| What you are asked to do |
Please reproduce the data in full, exactly as it stands.

Stored data:
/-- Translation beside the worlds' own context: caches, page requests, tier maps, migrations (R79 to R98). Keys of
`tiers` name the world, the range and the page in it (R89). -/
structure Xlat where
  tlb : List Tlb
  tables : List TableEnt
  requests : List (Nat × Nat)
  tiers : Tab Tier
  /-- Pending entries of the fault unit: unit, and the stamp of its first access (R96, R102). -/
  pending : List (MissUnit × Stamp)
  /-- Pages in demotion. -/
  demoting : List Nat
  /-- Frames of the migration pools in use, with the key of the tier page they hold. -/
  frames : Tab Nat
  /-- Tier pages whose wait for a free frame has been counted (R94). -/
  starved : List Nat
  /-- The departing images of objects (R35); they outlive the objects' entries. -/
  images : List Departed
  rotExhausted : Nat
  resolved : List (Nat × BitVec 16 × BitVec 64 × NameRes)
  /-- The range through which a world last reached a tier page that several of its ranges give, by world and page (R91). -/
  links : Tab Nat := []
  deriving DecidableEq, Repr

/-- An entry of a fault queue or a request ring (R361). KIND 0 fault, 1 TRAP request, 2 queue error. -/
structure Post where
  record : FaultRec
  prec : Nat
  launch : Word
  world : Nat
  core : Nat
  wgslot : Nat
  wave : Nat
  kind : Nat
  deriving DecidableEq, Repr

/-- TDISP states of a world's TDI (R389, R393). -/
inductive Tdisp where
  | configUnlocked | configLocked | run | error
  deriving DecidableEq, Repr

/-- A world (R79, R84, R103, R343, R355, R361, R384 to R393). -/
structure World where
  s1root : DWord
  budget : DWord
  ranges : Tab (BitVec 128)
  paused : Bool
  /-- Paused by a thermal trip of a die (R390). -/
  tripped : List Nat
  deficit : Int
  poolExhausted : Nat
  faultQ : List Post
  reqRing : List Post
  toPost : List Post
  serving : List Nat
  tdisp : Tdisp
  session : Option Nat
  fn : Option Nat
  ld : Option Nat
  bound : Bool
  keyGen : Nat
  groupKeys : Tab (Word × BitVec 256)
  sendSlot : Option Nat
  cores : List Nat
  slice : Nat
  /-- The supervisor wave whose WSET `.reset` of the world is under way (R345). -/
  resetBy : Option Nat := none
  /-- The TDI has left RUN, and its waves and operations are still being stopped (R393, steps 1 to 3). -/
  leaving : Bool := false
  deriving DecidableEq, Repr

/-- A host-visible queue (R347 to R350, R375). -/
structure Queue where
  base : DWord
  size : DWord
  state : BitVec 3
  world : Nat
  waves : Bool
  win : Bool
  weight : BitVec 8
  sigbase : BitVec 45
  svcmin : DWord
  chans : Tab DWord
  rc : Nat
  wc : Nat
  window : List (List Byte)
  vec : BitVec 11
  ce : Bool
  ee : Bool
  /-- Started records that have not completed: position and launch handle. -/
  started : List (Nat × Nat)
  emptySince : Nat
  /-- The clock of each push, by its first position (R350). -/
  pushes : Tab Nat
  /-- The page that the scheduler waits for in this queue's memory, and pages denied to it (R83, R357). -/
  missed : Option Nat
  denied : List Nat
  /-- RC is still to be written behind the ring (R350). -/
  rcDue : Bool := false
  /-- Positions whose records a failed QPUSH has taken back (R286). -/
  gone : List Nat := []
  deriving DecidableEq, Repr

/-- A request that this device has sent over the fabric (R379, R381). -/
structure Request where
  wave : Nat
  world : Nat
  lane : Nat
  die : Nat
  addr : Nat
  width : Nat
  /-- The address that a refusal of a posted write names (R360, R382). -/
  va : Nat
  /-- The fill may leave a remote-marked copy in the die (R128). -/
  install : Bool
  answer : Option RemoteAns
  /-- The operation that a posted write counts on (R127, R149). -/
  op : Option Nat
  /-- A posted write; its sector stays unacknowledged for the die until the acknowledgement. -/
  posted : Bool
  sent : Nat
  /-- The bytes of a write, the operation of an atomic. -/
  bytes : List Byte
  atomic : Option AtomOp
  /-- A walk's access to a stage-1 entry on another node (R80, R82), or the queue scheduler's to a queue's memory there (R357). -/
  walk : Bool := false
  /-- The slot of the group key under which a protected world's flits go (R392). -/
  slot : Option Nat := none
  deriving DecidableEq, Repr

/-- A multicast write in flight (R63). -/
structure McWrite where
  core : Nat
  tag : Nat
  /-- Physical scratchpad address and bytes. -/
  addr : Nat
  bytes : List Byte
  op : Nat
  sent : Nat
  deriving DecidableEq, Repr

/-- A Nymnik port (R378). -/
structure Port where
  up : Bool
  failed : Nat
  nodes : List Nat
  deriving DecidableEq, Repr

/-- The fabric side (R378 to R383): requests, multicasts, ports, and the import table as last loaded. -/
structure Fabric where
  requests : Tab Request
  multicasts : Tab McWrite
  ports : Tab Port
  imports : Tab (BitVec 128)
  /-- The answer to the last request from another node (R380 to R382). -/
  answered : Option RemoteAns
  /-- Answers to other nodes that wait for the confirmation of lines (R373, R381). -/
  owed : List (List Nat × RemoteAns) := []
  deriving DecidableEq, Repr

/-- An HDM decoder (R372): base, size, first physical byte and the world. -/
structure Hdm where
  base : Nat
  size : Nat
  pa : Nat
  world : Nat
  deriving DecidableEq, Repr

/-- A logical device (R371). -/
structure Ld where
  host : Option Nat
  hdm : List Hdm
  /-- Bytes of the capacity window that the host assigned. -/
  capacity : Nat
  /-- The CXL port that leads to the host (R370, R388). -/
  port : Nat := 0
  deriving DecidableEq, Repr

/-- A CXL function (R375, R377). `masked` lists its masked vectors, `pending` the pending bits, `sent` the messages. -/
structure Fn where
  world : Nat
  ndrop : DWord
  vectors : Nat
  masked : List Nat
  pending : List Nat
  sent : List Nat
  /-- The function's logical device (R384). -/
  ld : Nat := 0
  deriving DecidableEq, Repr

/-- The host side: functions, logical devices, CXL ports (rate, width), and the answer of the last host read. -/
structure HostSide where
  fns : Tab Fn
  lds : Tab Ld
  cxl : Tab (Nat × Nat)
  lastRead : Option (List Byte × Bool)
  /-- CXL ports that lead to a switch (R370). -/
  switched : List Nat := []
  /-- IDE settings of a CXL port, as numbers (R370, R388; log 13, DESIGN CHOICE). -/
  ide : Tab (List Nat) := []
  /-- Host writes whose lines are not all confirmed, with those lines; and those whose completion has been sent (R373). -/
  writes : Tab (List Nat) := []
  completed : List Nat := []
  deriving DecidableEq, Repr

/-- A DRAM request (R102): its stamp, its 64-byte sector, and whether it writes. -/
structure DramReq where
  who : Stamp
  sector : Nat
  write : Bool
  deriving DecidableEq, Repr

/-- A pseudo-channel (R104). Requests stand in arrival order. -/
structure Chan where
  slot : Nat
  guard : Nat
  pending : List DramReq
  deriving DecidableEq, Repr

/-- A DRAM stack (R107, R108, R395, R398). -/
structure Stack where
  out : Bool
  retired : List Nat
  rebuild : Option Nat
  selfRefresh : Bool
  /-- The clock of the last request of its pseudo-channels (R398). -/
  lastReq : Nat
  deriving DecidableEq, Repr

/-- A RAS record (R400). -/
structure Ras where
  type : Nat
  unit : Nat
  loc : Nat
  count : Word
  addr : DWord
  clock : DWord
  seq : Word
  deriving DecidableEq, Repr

| Answer for this exercise |
/-- Translation beside the worlds' own context: caches, page requests, tier maps, migrations (R79 to R98). Keys of
`tiers` name the world, the range and the page in it (R89). -/
structure Xlat where
  tlb : List Tlb
  tables : List TableEnt
  requests : List (Nat × Nat)
  tiers : Tab Tier
  /-- Pending entries of the fault unit: unit, and the stamp of its first access (R96, R102). -/
  pending : List (MissUnit × Stamp)
  /-- Pages in demotion. -/
  demoting : List Nat
  /-- Frames of the migration pools in use, with the key of the tier page they hold. -/
  frames : Tab Nat
  /-- Tier pages whose wait for a free frame has been counted (R94). -/
  starved : List Nat
  /-- The departing images of objects (R35); they outlive the objects' entries. -/
  images : List Departed
  rotExhausted : Nat
  resolved : List (Nat × BitVec 16 × BitVec 64 × NameRes)
  /-- The range through which a world last reached a tier page that several of its ranges give, by world and page (R91). -/
  links : Tab Nat := []
  deriving DecidableEq, Repr

/-- An entry of a fault queue or a request ring (R361). KIND 0 fault, 1 TRAP request, 2 queue error. -/
structure Post where
  record : FaultRec
  prec : Nat
  launch : Word
  world : Nat
  core : Nat
  wgslot : Nat
  wave : Nat
  kind : Nat
  deriving DecidableEq, Repr

/-- TDISP states of a world's TDI (R389, R393). -/
inductive Tdisp where
  | configUnlocked | configLocked | run | error
  deriving DecidableEq, Repr

/-- A world (R79, R84, R103, R343, R355, R361, R384 to R393). -/
structure World where
  s1root : DWord
  budget : DWord
  ranges : Tab (BitVec 128)
  paused : Bool
  /-- Paused by a thermal trip of a die (R390). -/
  tripped : List Nat
  deficit : Int
  poolExhausted : Nat
  faultQ : List Post
  reqRing : List Post
  toPost : List Post
  serving : List Nat
  tdisp : Tdisp
  session : Option Nat
  fn : Option Nat
  ld : Option Nat
  bound : Bool
  keyGen : Nat
  groupKeys : Tab (Word × BitVec 256)
  sendSlot : Option Nat
  cores : List Nat
  slice : Nat
  /-- The supervisor wave whose WSET `.reset` of the world is under way (R345). -/
  resetBy : Option Nat := none
  /-- The TDI has left RUN, and its waves and operations are still being stopped (R393, steps 1 to 3). -/
  leaving : Bool := false
  deriving DecidableEq, Repr

/-- A host-visible queue (R347 to R350, R375). -/
structure Queue where
  base : DWord
  size : DWord
  state : BitVec 3
  world : Nat
  waves : Bool
  win : Bool
  weight : BitVec 8
  sigbase : BitVec 45
  svcmin : DWord
  chans : Tab DWord
  rc : Nat
  wc : Nat
  window : List (List Byte)
  vec : BitVec 11
  ce : Bool
  ee : Bool
  /-- Started records that have not completed: position and launch handle. -/
  started : List (Nat × Nat)
  emptySince : Nat
  /-- The clock of each push, by its first position (R350). -/
  pushes : Tab Nat
  /-- The page that the scheduler waits for in this queue's memory, and pages denied to it (R83, R357). -/
  missed : Option Nat
  denied : List Nat
  /-- RC is still to be written behind the ring (R350). -/
  rcDue : Bool := false
  /-- Positions whose records a failed QPUSH has taken back (R286). -/
  gone : List Nat := []
  deriving DecidableEq, Repr

/-- A request that this device has sent over the fabric (R379, R381). -/
structure Request where
  wave : Nat
  world : Nat
  lane : Nat
  die : Nat
  addr : Nat
  width : Nat
  /-- The address that a refusal of a posted write names (R360, R382). -/
  va : Nat
  /-- The fill may leave a remote-marked copy in the die (R128). -/
  install : Bool
  answer : Option RemoteAns
  /-- The operation that a posted write counts on (R127, R149). -/
  op : Option Nat
  /-- A posted write; its sector stays unacknowledged for the die until the acknowledgement. -/
  posted : Bool
  sent : Nat
  /-- The bytes of a write, the operation of an atomic. -/
  bytes : List Byte
  atomic : Option AtomOp
  /-- A walk's access to a stage-1 entry on another node (R80, R82), or the queue scheduler's to a queue's memory there (R357). -/
  walk : Bool := false
  /-- The slot of the group key under which a protected world's flits go (R392). -/
  slot : Option Nat := none
  deriving DecidableEq, Repr

/-- A multicast write in flight (R63). -/
structure McWrite where
  core : Nat
  tag : Nat
  /-- Physical scratchpad address and bytes. -/
  addr : Nat
  bytes : List Byte
  op : Nat
  sent : Nat
  deriving DecidableEq, Repr

/-- A Nymnik port (R378). -/
structure Port where
  up : Bool
  failed : Nat
  nodes : List Nat
  deriving DecidableEq, Repr

/-- The fabric side (R378 to R383): requests, multicasts, ports, and the import table as last loaded. -/
structure Fabric where
  requests : Tab Request
  multicasts : Tab McWrite
  ports : Tab Port
  imports : Tab (BitVec 128)
  /-- The answer to the last request from another node (R380 to R382). -/
  answered : Option RemoteAns
  /-- Answers to other nodes that wait for the confirmation of lines (R373, R381). -/
  owed : List (List Nat × RemoteAns) := []
  deriving DecidableEq, Repr

/-- An HDM decoder (R372): base, size, first physical byte and the world. -/
structure Hdm where
  base : Nat
  size : Nat
  pa : Nat
  world : Nat
  deriving DecidableEq, Repr

/-- A logical device (R371). -/
structure Ld where
  host : Option Nat
  hdm : List Hdm
  /-- Bytes of the capacity window that the host assigned. -/
  capacity : Nat
  /-- The CXL port that leads to the host (R370, R388). -/
  port : Nat := 0
  deriving DecidableEq, Repr

/-- A CXL function (R375, R377). `masked` lists its masked vectors, `pending` the pending bits, `sent` the messages. -/
structure Fn where
  world : Nat
  ndrop : DWord
  vectors : Nat
  masked : List Nat
  pending : List Nat
  sent : List Nat
  /-- The function's logical device (R384). -/
  ld : Nat := 0
  deriving DecidableEq, Repr

/-- The host side: functions, logical devices, CXL ports (rate, width), and the answer of the last host read. -/
structure HostSide where
  fns : Tab Fn
  lds : Tab Ld
  cxl : Tab (Nat × Nat)
  lastRead : Option (List Byte × Bool)
  /-- CXL ports that lead to a switch (R370). -/
  switched : List Nat := []
  /-- IDE settings of a CXL port, as numbers (R370, R388; log 13, DESIGN CHOICE). -/
  ide : Tab (List Nat) := []
  /-- Host writes whose lines are not all confirmed, with those lines; and those whose completion has been sent (R373). -/
  writes : Tab (List Nat) := []
  completed : List Nat := []
  deriving DecidableEq, Repr

/-- A DRAM request (R102): its stamp, its 64-byte sector, and whether it writes. -/
structure DramReq where
  who : Stamp
  sector : Nat
  write : Bool
  deriving DecidableEq, Repr

/-- A pseudo-channel (R104). Requests stand in arrival order. -/
structure Chan where
  slot : Nat
  guard : Nat
  pending : List DramReq
  deriving DecidableEq, Repr

/-- A DRAM stack (R107, R108, R395, R398). -/
structure Stack where
  out : Bool
  retired : List Nat
  rebuild : Option Nat
  selfRefresh : Bool
  /-- The clock of the last request of its pseudo-channels (R398). -/
  lastReq : Nat
  deriving DecidableEq, Repr

/-- A RAS record (R400). -/
structure Ras where
  type : Nat
  unit : Nat
  loc : Nat
  count : Word
  addr : DWord
  clock : DWord
  seq : Word
  deriving DecidableEq, Repr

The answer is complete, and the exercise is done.